Waukegan's Jereme Richmond wasn't named to the Sun-Times' All-Chicago Area basketball team.
A lot of people are upset because they can't understand why one of the nation's top-rated sophomores, arguably the best player in Illinois regardless of class, a player who already is committed to the University of Illinois, wasn't included among the top 20 in the city and suburbs.
I didn't have a vote. But if I did, I would have done exactly what the panel of judges that selected the team did. They benched Richmond.
He is the poster child for what is wrong with high school basketball today, a spoiled brat who thinks the game is all about scoring and shooting and dunking and styling. Is basketball a T-E-A-M game or what?
Richmond has been reading his press clippings and you can blame the media for that. Who can say who the best freshman or sophomore in the country is? Who has seen them all? And even if Bob Gibbons or Van Coleman have seen everybody from Florida to California, does it really matter?
Is Richmond as good as Quinn Buckner was as a sophomore? As good as Ronnie Fields? Glen Grunwald? Roger Powell? George Wilson?
If he is one of the two or three best sophomores in the nation, as most recruiting analysts are projecting, does that mean the 15-year-old will be as good as a senior as Cazzie Russell? Kevin Garnett? Isiah Thomas? Bobby Joe Mason? Tommy Hawkins? Jamie Brandon? Deon Thomas? Marcus Liberty?

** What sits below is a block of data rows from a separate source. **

-- ==== Sys2Proof/Word.lean ====
section
/-! DEFINITION. The bit-vector types of the LP cipher block (spec/00_scope.md R9). -/

namespace Sys2Proof

/-- A byte, bit 7 most significant (R9). -/
abbrev Byte := BitVec 8

/-- A word: 32 bits, bit 31 most significant (R9). -/
abbrev Word := BitVec 32

/-- A 16-byte block as the 128-bit number `Int(b)` of R10: byte 0 is the most significant. -/
abbrev Block := BitVec 128

/-- A 64-bit length counter (10_state.md R43). -/
abbrev Count := BitVec 64

end Sys2Proof
end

I can't recall any stories about those players being benched or dismissed from their teams for arguing with their coach over how many touches they got in a game or why the offense wasn't revolving around them or why they hadn't been interviewed by ESPN.
Here's a kid who started with good intentions, as a student at prestigious and academic-minded North Shore Country Day in Winnetka. But somebody whispered sweet nothings in his ear, about why he should go to school in hometown Waukegan where he could play against better competition from week to week, and he began spinning on the AAU merry-go-round.
Now he might be headed for his third high school in three years. That's a red flag for any college coach. Richmond has two years of eligibility remaining in high school and already he has earned a reputation as a malcontent, an ego-driven youngster who thinks only of himself. The NBA is full of those characters.
Let's hope he looks in a mirror, stops listening to those outside demons, keeps his mouth shut, listens to his coach and begins to play the game as it was meant to be played, as a team sport. Talent isn't his problem, his ego is.